What the validation revealed

Importantly, and aligned with the design philosophy, was the validation that premium services and general connectivity services can coexist. The combination of Massive MIMO-driven capacity expansion with network slicing made it possible to ensure quality for specific use cases without affecting general attendees’ connectivity. In fact, in this scenario there were clear improvements compared with the same event in 2025. For general attendees, based on average performance over the weekend, 5G SA customers experienced a performance uplift of 4 times in the downlink and more than 14 times in the uplink, while for non-standalone (NSA) customers this was around 1.5 times and 6 times respectively.

Beyond the general users, the specific performance requirements of the multiple slices running in parallel were all fulfilled with the needed connectivity. For payment slices, what matters is not speed, but responsiveness. For QR code payments and point-of-sale (PoS) terminals, high throughput is not a strict requirement. What these services need is a connectivity experience that is immediate and uninterrupted even under congestion. From a network perspective, that means low latency and stable sessions, rather than raw bandwidth. During the validation, terminals assigned to the payment slice maintained stable connectivity even as the congestion in the surrounding environment grew. Throughout the event, even during periods of congestion, there were no reports of service unavailability. This confirmed in a live event setting what is theoretically well understood: Different use cases, that call for different definitions of what “good connectivity” actually means, can be delivered.
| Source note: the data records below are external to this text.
-- ==== Sys2Proof/Laws/Exec.lean ====
section
/-! SUPPORT. What a command, a poll and a step can do, each said once: the provers cite these inversions instead of
unfolding `exec`, `poll` and `step`. -/

namespace Sys2Proof.Machine

/-! ### The checks of the storage commands, as the statements spell them -/

/-- An accepted Timestamp is not stale. -/
theorem isStale_of_accepted {s : State} {id : Half} {ts : Word} (h : TimestampAccepted s id ts) :
    isStale id ts s = false := by
  unfold isStale
  by_cases hm : id ∈ s.cfg.tsChecked
  · simp [h hm]
  · simp [hm]

/-- Where the fields of MEM_READ fit, its reach is within the working buffer. -/
theorem memReadReach_le_of_fit {p : Params} (h : ReadFieldsFit p) : memReadReach p ≤ p.wbCap := by
  unfold memReadReach
  split
  · exact h.2 ‹_›
  · exact h.1

/-- The gate. -/
theorem gate_iff (s : State) : gate s = true ↔ GateCloses s := by
  unfold gate GateCloses
  cases s.cfg.gateMode <;> simp

/-- A read is denied where the gate is closed and its range is gated. -/
theorem readDenied_iff (s : State) (o : Half) (n : Nat) : readDenied s o n = true ↔ ReadIsDenied s o n := by
  unfold readDenied readGated ReadIsDenied
  rw [Bool.and_eq_true, gate_iff]
  cases s.cfg.readGated <;> simp

/-- A write is denied where the gate is closed and its range is gated. -/
theorem writeDenied_iff (s : State) (o : Half) (n : Nat) : writeDenied s o n = true ↔ WriteIsDenied s o n := by
  unfold writeDenied writeGated WriteIsDenied
  rw [Bool.and_eq_true, gate_iff]
  cases s.cfg.writeGated <;> simp

/-- The password-window test of a chunk. -/
theorem pwSkipped_eq (s : State) (allow : Byte) (o : Half) :
    pwSkipped s (allowsPw allow) o = decide (PwProtected s allow o) := by
  simp [pwSkipped, inPwWindow, allowsPw, Bool.and_assoc]

/-- The calibration-window test of a chunk. -/
theorem inCalWindow_eq (s : State) (o : Half) : inCalWindow s.cfg o = decide (StartsInCalibration s o) := by
  simp [inCalWindow]

/-! ### One command -/

/-- The next states of a command. -/
inductive ExecCase (s : State) : Instr → State → Prop where
  /-- It raised a Fault. -/
  | fault (i : Instr) (r : Fault) : ExecCase s i (raiseFault r s)
  /-- A stale read. -/
  | staleRead (l off n pad ts) : ExecCase s (.memRead l off n pad ts) (finish .stale s)
  /-- A stale write. -/
  | staleWrite (l off n allow ts data) : ExecCase s (.memWrite l off n allow ts data) (finish .stale s)
  /-- SESSION_START. -/
  | session (l ts) : ExecCase s (.sessionStart l ts) (finish .replied (sendVersion (setTimestamp ts s)))
  /-- A denied read. -/
  | deniedRead (l off n pad ts) (h : readDenied s off n.toNat = true) :
      ExecCase s (.memRead l off n pad ts)
        (finish .denied (sendReply (memReadPayload off n (List.replicate n.toNat 0)) s))
  /-- A permitted read. -/
  | read (l off n pad ts) (h : readDenied s off n.toNat = false) :
      ExecCase s (.memRead l off n pad ts)
        (finish .replied
          (sendReply (memReadPayload off n (memReadData off n.toNat s)) (memReadEffect off n.toNat s)))
  /-- A denied write. -/
  | deniedWrite (l off n allow ts data) (h : writeDenied s off n.toNat = true) :
      ExecCase s (.memWrite l off n allow ts data) (finish .denied (sendReply (memWritePayload off) s))
  /-- A permitted write. -/
  | write (l off n allow ts data) (h : writeDenied s off n.toNat = false) :
      ExecCase s (.memWrite l off n allow ts data)
        (finish .replied
          (sendReply (memWritePayload off) (permittedWrite off (allowsPw allow) data (chunkCount n) s)))
  /-- NOP_051F. -/
  | nopA (l) : ExecCase s (.nop051F l) (finish .noAction s)
  /-- NOP_0521. -/
  | nopB (l) : ExecCase s (.nop0521 l) (finish .noAction s)
  /-- RF_STATUS. -/
  | rf (l) : ExecCase s (.rfStatus l) (finish .replied (sendReply (rfStatusPayload s.ports) s))
  /-- BATT_STATUS. -/
  | batt (l) : ExecCase s (.battStatus l) (finish .replied (sendReply (battStatusPayload s.ports) s))
  /-- AUTH_RESPONSE. -/
  | auth (l r) :
      ExecCase s (.authResponse l r)
        (finish (if (authenticate r s).locked then .authFail else .replied)
          (refreshAfterResponse (sendLockStatus (authenticate r s))))
  /-- FACTORY_RESET. -/
  | factory (l ts) :
      ExecCase s (.factoryReset l ts)
        (finish .replied (sendVersion (setTimestamp ts (signal .pwrsaveExit (signal .factoryDefaults s)))))
  /-- REBOOT_BL. -/
  | reboot (l) : ExecCase s (.rebootBl l) (finish .reboot (signal .reboot s))

/-- Every next state of a command is one of these. -/
theorem exec_cases {i : Instr} {s t : State} (h : exec i s = .next t) : ExecCase s i t := by
  cases i with
  | sessionStart l ts =>
    simp only [exec, execSessionStart, withinWB] at h
    split at h <;> injection h with h <;> subst h
    · exact .fault _ _
    · exact .session _ _
  | memRead l off n pad ts =>
    simp only [exec, execMemRead, withinWB, replyRead] at h
    split at h
    · injection h with h
      exact h ▸ .fault _ _
    split at h
    · injection h with h
      exact h ▸ .staleRead _ _ _ _ _
    split at h
    · injection h with h
      exact h ▸ .fault _ _
    injection h with h
    split at h <;> subst h
    · exact .deniedRead _ _ _ _ _ ‹_›
    · exact .read _ _ _ _ _ (by simp_all)
  | memWrite l off n allow ts data =>
    simp only [exec, execMemWrite, withinWB, replyWrite] at h
    split at h
    · injection h with h
      exact h ▸ .fault _ _
    split at h
    · injection h with h
      exact h ▸ .staleWrite _ _ _ _ _ _
    split at h
    · injection h with h
      exact h ▸ .fault _ _
    injection h with h
    split at h <;> subst h
    · exact .deniedWrite _ _ _ _ _ _ ‹_›
    · exact .write _ _ _ _ _ _ (by simp_all)
  | nop051F l =>
    injection h with h
    exact h ▸ .nopA _
  | nop0521 l =>
    injection h with h
    exact h ▸ .nopB _
  | rfStatus l =>
    injection h with h
    exact h ▸ .rf _
  | battStatus l =>
    injection h with h
    exact h ▸ .batt _
  | authResponse l r =>
    simp only [exec, execAuthResponse, withinWB] at h
    split at h <;> injection h with h <;> subst h
    · exact .fault _ _
    · exact .auth _ _
  | factoryReset l ts =>
    simp only [exec, execFactoryReset, withinWB] at h
    split at h <;> injection h with h <;> subst h
    · exact .fault _ _
    · exact .factory _ _
  | rebootBl l =>
    injection h with h
    exact h ▸ .reboot _

/-! ### One poll -/

/-- A poll without a valid frame. -/
theorem poll_noFrame {s t : State} {o : PollOutcome} (hf : s.faulted = false) (hx : tryExtract s = (.noFrame o, t)) :
    poll s = .next (finish o t) := by
  unfold poll
  rw [if_neg (by simp [hf]), hx]

/-- A poll with a valid frame. -/
theorem poll_ready {s t : State} {n : Nat} (hf : s.faulted = false) (hx : tryExtract s = (.ready n, t)) :
    poll s = dispatchWB t := by
  unfold poll
  rw [if_neg (by simp [hf]), hx]

/-! ### One step -/

/-- A byte at `Faulted = 0` is a step of the DMA producer. -/
theorem receive_running {s : State} (b : Byte) (h : s.faulted = false) : receive b s = dmaStep b s :=
  if_neg (by simp [h])

/-- A byte at `Faulted = 1` is passed over. -/
theorem receive_faulted {s : State} (b : Byte) (h : s.faulted = true) : receive b s = s := if_pos h

/-- The next states of a step. -/
inductive StepCase (s : State) : State → Prop where
  /-- No event is listed. -/
  | idle (h : s.agenda = []) : StepCase s s
  /-- A tick or a byte while `Faulted = 1`. -/
  | ignored (e rest) (hf : s.faulted = true) (h : s.agenda = e :: rest) (he : e = .tick ∨ ∃ b, e = .byte b) :
      StepCase s { s with agenda := rest }
  /-- A tick that extracts no valid frame. -/
  | noFrame (rest o u) (hf : s.faulted = false) (ht : TickNext s rest)
      (hx : tryExtract { s with agenda := rest } = (.noFrame o, u)) : StepCase s (finish o u)
  /-- A tick with a frame whose working buffer is no command, or holds no identifier. -/
  | noCommand (rest n u err) (hf : s.faulted = false) (ht : TickNext s rest)
      (hx : tryExtract { s with agenda := rest } = (.ready n, u)) (hd : decode (wbBytes u) = .error err) :
      StepCase s (if err = .noIdentifier then raiseFault .wbOverread u else finish .noHandler u)
  /-- A tick that runs a command. -/
  | command (rest n u i v) (hf : s.faulted = false) (ht : TickNext s rest)
      (hx : tryExtract { s with agenda := rest } = (.ready n, u)) (hd : decode (wbBytes u) = .ok i)
      (he : exec i u = .next v) : StepCase s (if returnsReboot i then resetRegisters v else v)
  /-- The DMA producer moves. -/
  | byte (b rest) (hf : s.faulted = false) (h : s.agenda = .byte b :: rest) :
      StepCase s (dmaStep b { s with agenda := rest })
  /-- The ports change. -/
  | ports (p rest) (h : s.agenda = .ports p :: rest) : StepCase s { s with agenda := rest, ports := p }
  /-- Power-on. -/
  | powerOn (rest) (h : s.agenda = .powerOn :: rest) : StepCase s (powerOn { s with agenda := rest })

/-- What a tick can do. -/
theorem poll_cases {s t : State} {rest : List EnvEvent} (ht : TickNext s rest)
    (h : poll { s with agenda := rest } = .next t) : StepCase s t := by
  cases hf : s.faulted with
  | true =>
    unfold poll at h
    rw [if_pos (show ({ s with agenda := rest } : State).faulted = true from hf)] at h
    injection h with h
    exact h ▸ .ignored .tick rest hf ht (.inl rfl)
  | false =>
    rcases hx : tryExtract { s with agenda := rest } with ⟨e, u⟩
    cases e with
    | noFrame o =>
      rw [poll_noFrame (s := { s with agenda := rest }) hf hx] at h
      injection h with h
      exact h ▸ .noFrame rest o u hf ht hx
    | ready n =>
      rw [poll_ready (s := { s with agenda := rest }) hf hx] at h
      unfold dispatchWB at h
      split at h
      · rename_i i hd
        cases he : exec i u with
        | next v =>
          rw [he] at h
          injection h with h
          exact h ▸ .command rest n u i v hf ht hx hd he
        | fault r =>
          rw [he] at h
          cases h
        | refused r =>
          rw [he] at h
          cases h
      · rename_i id hd
        injection h with h
        have := StepCase.noCommand rest n u _ hf ht hx hd
        rw [if_neg (by simp)] at this
        exact h ▸ this
      · rename_i hd
        injection h with h
        have := StepCase.noCommand rest n u _ hf ht hx hd
        rw [if_pos rfl] at this
        exact h ▸ this

/-- Every next state of a step is one of these. -/
theorem step_cases {s t : State} (h : step s = .next t) : StepCase s t := by
  unfold step advance at h
  split at h
  · rename_i ha
    injection h with h
    exact h ▸ .idle ha
  · rename_i e rest ha
    cases e with
    | tick => exact poll_cases ha h
    | byte b =>
      injection h with h
      cases hf : s.faulted with
      | true =>
        rw [receive_faulted (s := { s with agenda := rest }) b hf] at h
        exact h ▸ .ignored (.byte b) rest hf ha (.inr ⟨b, rfl⟩)
      | false =>
        rw [receive_running (s := { s with agenda := rest }) b hf] at h
        exact h ▸ .byte b rest hf ha
    | ports p =>
      injection h with h
      exact h ▸ .ports p rest ha
    | powerOn =>
      injection h with h
      exact h ▸ .powerOn rest ha

/-- A step on a tick is a poll of the state with that tick taken. -/
theorem step_tick (s : State) (rest : List EnvEvent) (h : TickNext s rest) :
    step s = poll { s with agenda := rest } := by
  unfold step advance
  rw [h]
  rfl

/-! ### The end of a run -/

/-- `runEnded` is R263 as the statements spell it. -/
theorem runEnded_iff (s : State) : runEnded s = true ↔ RunHasEnded s := by
  have agent : ∀ e : EnvEvent, e.isAgentStep = false ↔ e ≠ .tick ∧ ∀ b, e ≠ .byte b := fun e => by
    cases e <;> simp [EnvEvent.isAgentStep]
  simp [runEnded, RunHasEnded, agent]

/-! ### A run of bytes from the DMA producer -/

/-- A circular write may start from a position reduced before. -/
theorem ringWriteSeq_mod (cap : Nat) (m : Memory) (base : Nat) (bs : List Byte) :
    ringWriteSeq cap m (base % cap) bs = ringWriteSeq cap m base bs := by
  induction bs generalizing m base with
  | nil => rfl
  | cons b bs ih =>
    simp only [ringWriteSeq, ring, Nat.mod_mod]
    rw [← ih _ (base % cap + 1), ← ih _ (base + 1), Nat.mod_add_mod]

/-- The bytes of a run are one circular write from the write cursor. -/
theorem deliver_eq (bs : List Byte) (s : State) (hw : s.wr < s.cfg.cap) :
    deliver bs s =
      { s with rb := ringWriteSeq s.cfg.cap s.rb s.wr bs, wr := (s.wr + bs.length) % s.cfg.cap } := by
  induction bs generalizing s with
  | nil => simp [deliver, ringWriteSeq, Nat.mod_eq_of_lt hw]
  | cons b bs ih =>
    show deliver bs (dmaStep b s) = _
    rw [ih _ (Nat.mod_lt _ (by show 0 < s.cfg.cap; omega))]
    simp only [dmaStep, ringWriteSeq, List.length_cons, ring, Nat.mod_eq_of_lt hw, ringWriteSeq_mod, Nat.mod_add_mod]
    congr 2
    omega

end Sys2Proof.Machine
end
For broadcast, millimeter-wave delivers the capacity needed in the uplink. Transmitting broadcast-quality footage from a live venue has very different requirements from, for example, a fan uploading a short clip. Continuous delivery of high-resolution, low-compression video demands wide, stable bandwidth in the uplink. The trial confirmed that millimeter-wave spectrum is well-suited to this role, and it was used for the live broadcasting of four programs. Beyond the measured performance itself, the setup also demonstrated practical operational value for live production teams, reinforcing confidence in wireless broadcasting workflows during the event.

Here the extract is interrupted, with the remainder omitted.